▶ [Task to carry out]: Look below for the line containing "def wordSI (maj"; from there through the line containing "def wordSL (maj", both lines included, please set down each line exactly and nothing else.
--- Listed records ---
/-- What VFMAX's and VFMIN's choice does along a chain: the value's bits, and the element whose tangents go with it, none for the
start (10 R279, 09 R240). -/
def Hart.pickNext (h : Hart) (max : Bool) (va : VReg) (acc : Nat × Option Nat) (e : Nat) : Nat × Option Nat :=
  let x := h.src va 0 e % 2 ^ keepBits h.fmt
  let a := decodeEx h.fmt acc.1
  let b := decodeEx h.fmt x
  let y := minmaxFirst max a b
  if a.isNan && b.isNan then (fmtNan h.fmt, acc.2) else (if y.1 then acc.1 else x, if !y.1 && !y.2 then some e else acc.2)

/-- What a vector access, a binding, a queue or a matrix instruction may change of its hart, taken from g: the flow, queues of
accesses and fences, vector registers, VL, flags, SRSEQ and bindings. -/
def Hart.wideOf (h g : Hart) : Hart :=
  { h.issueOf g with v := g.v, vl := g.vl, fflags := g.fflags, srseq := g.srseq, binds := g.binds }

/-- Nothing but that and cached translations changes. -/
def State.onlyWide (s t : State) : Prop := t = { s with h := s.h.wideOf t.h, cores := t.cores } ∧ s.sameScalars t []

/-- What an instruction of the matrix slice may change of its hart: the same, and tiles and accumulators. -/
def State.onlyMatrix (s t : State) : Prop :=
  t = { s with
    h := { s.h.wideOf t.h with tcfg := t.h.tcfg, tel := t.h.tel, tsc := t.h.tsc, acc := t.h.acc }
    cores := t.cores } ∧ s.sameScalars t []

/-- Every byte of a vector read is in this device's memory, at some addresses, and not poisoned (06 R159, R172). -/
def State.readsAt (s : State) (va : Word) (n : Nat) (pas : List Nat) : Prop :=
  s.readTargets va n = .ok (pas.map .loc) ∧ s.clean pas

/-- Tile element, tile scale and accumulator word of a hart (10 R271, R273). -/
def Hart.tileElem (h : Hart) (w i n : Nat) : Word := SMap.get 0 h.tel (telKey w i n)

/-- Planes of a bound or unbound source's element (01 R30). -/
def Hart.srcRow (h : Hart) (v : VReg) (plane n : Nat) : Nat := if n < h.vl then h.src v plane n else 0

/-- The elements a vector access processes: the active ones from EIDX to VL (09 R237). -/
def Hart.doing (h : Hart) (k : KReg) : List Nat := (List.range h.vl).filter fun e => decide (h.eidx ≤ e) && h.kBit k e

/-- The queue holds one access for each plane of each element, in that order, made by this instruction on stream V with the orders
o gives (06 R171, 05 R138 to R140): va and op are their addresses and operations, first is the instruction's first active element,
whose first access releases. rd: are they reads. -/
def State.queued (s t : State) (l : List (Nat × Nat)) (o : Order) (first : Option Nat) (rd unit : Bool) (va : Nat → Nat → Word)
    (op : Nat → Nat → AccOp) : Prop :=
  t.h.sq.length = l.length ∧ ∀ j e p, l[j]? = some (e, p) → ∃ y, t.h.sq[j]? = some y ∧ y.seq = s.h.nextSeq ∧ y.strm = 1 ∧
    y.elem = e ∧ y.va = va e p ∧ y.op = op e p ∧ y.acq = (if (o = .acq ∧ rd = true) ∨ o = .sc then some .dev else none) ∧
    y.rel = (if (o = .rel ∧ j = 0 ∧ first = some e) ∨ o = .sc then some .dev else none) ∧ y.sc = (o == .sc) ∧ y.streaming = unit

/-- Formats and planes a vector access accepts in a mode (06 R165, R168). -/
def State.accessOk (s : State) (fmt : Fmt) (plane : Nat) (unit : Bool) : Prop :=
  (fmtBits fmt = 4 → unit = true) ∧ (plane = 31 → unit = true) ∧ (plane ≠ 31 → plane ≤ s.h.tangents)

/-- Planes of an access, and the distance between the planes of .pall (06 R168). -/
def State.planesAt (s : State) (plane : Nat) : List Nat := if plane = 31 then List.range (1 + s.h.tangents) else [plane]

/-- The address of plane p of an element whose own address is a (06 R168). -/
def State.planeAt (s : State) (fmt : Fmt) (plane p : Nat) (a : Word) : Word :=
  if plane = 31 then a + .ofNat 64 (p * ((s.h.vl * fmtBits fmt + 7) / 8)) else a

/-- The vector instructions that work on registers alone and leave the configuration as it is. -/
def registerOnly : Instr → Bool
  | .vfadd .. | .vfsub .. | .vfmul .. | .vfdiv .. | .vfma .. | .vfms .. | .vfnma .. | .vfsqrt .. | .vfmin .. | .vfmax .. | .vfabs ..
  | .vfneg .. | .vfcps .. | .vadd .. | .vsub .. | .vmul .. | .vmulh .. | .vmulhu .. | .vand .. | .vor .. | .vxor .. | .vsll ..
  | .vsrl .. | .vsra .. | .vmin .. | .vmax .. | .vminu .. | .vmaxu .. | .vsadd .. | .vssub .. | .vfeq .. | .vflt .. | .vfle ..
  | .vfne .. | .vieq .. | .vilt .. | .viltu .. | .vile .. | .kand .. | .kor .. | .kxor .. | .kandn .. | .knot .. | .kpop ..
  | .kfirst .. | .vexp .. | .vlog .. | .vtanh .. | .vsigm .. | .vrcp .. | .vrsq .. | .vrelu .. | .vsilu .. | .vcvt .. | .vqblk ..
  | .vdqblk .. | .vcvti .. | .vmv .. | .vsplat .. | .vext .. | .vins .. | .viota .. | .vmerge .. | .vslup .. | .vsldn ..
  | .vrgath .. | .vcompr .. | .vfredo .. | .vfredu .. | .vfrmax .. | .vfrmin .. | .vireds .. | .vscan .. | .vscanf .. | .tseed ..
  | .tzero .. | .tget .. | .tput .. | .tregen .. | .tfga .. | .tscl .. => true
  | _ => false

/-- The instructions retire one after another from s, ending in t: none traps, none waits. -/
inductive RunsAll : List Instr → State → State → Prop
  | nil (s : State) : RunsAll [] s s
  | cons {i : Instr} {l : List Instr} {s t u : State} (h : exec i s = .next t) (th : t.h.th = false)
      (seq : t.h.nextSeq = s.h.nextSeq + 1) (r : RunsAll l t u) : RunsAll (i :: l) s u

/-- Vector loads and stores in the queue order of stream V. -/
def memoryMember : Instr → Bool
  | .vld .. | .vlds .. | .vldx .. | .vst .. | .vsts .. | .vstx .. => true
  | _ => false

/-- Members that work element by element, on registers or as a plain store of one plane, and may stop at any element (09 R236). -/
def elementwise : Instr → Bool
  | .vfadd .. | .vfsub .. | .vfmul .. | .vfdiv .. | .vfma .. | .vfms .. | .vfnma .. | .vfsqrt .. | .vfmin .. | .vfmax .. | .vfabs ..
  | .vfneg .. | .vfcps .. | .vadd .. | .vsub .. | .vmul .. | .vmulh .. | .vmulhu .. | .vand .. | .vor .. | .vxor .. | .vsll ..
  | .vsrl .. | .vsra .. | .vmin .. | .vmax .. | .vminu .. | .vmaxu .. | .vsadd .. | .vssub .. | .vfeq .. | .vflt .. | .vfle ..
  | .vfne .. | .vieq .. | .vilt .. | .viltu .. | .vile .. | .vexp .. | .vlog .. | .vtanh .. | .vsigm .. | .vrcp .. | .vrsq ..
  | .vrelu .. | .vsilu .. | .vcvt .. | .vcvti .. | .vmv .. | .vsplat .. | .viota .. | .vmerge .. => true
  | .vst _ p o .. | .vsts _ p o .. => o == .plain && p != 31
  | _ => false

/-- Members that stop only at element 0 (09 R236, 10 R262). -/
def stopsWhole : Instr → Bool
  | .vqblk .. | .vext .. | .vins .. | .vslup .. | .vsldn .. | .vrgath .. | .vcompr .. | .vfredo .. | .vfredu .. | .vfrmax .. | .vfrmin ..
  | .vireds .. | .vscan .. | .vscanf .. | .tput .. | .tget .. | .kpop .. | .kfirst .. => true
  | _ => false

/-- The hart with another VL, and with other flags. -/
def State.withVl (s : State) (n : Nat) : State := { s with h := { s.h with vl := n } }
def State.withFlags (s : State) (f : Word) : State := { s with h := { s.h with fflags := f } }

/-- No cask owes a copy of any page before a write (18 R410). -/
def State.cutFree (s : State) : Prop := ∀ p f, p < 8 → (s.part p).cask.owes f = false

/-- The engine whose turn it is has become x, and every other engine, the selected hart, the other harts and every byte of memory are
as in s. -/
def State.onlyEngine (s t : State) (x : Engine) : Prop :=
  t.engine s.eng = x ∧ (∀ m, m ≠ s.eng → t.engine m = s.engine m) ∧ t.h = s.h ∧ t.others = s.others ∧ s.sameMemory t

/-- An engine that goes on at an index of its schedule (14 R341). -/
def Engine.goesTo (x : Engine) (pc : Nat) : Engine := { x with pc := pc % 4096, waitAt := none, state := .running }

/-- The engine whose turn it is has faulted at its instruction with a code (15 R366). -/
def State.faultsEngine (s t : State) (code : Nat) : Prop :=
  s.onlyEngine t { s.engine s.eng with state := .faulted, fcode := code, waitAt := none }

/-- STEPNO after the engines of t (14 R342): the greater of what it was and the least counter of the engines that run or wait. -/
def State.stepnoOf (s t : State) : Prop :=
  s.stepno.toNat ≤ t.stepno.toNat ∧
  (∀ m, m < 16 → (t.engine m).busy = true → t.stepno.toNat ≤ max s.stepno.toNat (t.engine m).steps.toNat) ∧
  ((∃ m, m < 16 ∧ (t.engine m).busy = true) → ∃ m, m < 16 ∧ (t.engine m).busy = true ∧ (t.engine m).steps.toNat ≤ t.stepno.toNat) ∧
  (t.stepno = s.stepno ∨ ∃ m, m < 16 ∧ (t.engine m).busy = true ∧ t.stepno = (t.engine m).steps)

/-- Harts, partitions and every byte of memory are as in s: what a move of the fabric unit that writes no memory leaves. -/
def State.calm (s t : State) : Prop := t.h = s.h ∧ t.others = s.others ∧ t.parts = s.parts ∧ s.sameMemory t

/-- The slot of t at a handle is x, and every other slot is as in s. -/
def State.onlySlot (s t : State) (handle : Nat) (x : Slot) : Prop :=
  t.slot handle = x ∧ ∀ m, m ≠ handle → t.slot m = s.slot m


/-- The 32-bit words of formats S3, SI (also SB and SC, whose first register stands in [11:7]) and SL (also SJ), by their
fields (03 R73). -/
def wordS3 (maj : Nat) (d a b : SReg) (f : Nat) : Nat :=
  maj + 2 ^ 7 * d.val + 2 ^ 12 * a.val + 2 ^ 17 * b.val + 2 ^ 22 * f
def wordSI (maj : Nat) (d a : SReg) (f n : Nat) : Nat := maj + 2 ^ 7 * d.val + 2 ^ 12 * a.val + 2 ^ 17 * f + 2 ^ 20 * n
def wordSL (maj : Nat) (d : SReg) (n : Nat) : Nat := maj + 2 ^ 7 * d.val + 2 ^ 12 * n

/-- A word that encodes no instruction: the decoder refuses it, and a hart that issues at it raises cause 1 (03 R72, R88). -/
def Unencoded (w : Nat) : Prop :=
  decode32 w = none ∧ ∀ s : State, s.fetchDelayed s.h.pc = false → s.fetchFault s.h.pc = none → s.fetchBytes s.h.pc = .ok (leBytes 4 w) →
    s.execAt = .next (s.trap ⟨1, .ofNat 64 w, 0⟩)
---
--- Listed records ---
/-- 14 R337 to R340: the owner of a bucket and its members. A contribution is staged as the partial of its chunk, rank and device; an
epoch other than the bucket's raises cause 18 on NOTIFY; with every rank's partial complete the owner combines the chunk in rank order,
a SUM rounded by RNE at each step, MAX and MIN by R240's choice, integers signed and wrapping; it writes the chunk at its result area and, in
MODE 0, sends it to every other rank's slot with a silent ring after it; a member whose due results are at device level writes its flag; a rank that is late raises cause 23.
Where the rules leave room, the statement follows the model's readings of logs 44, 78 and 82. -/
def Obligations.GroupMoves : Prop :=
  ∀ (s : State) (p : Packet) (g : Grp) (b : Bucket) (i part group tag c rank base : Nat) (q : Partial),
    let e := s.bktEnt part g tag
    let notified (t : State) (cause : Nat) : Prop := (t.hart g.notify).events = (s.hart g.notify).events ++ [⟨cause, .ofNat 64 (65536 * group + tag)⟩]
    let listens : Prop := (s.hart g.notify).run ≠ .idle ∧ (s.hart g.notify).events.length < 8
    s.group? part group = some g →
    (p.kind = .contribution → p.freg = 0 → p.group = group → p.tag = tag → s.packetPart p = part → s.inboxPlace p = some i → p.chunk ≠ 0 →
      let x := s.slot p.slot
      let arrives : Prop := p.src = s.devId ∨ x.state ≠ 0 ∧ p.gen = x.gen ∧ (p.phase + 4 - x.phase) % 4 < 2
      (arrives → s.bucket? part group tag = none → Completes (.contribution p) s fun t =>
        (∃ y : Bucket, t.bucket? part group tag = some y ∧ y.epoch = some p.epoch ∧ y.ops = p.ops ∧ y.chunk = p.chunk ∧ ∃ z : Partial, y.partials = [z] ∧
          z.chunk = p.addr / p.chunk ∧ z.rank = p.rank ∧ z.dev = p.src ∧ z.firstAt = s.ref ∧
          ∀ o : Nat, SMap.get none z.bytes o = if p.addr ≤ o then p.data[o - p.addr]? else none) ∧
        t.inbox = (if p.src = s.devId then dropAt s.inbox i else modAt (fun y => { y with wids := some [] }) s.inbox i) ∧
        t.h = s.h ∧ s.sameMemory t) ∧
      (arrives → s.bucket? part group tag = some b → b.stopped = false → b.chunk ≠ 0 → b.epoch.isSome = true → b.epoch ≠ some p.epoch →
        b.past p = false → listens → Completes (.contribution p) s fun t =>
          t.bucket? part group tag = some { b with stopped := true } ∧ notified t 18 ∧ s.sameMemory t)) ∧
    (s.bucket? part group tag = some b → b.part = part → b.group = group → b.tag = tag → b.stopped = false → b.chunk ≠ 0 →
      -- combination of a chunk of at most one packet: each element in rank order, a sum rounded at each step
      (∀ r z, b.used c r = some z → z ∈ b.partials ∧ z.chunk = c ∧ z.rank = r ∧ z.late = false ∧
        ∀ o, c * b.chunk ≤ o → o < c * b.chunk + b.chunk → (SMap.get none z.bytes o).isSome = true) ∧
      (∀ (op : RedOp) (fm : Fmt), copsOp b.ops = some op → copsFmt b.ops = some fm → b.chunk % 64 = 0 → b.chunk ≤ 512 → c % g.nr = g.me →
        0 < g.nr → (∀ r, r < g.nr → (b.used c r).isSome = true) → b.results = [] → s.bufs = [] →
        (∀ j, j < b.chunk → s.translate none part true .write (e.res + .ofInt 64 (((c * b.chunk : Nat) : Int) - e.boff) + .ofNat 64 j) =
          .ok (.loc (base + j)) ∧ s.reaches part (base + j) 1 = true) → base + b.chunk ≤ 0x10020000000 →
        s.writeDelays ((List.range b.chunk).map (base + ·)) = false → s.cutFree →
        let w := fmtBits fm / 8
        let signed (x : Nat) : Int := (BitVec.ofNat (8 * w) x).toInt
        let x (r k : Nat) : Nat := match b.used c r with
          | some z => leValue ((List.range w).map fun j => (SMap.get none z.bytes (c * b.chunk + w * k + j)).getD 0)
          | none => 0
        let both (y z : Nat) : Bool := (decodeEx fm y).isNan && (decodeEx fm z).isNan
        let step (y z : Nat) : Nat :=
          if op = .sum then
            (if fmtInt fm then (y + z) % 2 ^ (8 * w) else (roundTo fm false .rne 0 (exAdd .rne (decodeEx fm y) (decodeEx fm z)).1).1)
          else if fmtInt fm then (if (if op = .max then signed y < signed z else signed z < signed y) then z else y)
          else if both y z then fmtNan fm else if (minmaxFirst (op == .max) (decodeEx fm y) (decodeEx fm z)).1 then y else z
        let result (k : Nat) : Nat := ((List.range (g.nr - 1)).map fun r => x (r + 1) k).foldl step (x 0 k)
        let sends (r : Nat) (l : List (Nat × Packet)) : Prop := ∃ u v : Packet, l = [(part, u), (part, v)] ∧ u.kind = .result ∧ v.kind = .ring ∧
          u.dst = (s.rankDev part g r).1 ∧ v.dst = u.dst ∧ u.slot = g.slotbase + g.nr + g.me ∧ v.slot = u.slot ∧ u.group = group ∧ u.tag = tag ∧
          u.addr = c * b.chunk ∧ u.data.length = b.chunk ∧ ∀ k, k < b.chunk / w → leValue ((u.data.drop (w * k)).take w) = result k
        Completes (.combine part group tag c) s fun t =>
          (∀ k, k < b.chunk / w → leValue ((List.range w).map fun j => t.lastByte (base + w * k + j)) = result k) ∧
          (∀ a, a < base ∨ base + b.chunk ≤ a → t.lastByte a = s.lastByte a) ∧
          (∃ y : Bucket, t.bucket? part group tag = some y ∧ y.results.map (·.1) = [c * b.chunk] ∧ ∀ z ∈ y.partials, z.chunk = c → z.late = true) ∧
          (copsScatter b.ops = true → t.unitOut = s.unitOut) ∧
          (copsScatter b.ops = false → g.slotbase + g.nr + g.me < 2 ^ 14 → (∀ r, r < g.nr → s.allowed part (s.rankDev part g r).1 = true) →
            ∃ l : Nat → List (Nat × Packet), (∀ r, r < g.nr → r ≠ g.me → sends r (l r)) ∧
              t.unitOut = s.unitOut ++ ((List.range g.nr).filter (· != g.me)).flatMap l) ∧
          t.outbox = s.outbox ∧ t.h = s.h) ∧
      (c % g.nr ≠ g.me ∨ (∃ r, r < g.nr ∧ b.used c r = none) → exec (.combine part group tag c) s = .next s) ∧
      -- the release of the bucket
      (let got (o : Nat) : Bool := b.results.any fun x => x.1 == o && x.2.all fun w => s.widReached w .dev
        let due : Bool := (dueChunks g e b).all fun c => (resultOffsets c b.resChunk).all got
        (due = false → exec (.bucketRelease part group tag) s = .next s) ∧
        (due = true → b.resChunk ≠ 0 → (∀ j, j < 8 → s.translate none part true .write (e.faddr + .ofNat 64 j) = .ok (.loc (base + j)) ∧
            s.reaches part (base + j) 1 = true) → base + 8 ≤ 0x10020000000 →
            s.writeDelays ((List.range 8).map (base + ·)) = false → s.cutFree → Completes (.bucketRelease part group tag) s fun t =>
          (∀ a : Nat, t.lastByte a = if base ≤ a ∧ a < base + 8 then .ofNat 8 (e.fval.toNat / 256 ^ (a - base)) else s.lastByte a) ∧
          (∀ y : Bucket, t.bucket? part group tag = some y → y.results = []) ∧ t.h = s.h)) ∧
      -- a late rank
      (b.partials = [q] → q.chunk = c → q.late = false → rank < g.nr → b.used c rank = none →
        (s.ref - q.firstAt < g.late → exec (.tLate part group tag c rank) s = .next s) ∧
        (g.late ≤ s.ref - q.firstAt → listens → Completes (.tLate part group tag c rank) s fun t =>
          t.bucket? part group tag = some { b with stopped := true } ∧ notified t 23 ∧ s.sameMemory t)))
---
--- Listed records ---
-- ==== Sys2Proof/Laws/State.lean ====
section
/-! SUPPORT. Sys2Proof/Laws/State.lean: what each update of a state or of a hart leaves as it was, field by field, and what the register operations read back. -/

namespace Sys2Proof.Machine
---
▶ [Solution]:
def wordSI (maj : Nat) (d a : SReg) (f n : Nat) : Nat := maj + 2 ^ 7 * d.val + 2 ^ 12 * a.val + 2 ^ 17 * f + 2 ^ 20 * n
def wordSL (maj : Nat) (d : SReg) (n : Nat) : Nat := maj + 2 ^ 7 * d.val + 2 ^ 12 * n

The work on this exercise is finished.